Task
Using "stripe" as the search string, find the matching lines below and copy them.

[Saved entries]
· · ·

/-- The bearing of a fragment under a revision. -/
def State.bearing (s : State) (set : BitVec 6) (rev : Revision) (stripe frag : Nat) : Bearing :=
  s.lookup { id := 0, cls := .hostIo, set := set, stripe := stripe, frag := frag, row := 0, rev := rev, purpose := .management }

end Sys2Proof.Machine
end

· · ·

Finished exercise
def State.bearing (s : State) (set : BitVec 6) (rev : Revision) (stripe frag : Nat) : Bearing :=
  s.lookup { id := 0, cls := .hostIo, set := set, stripe := stripe, frag := frag, row := 0, rev := rev, purpose := .management }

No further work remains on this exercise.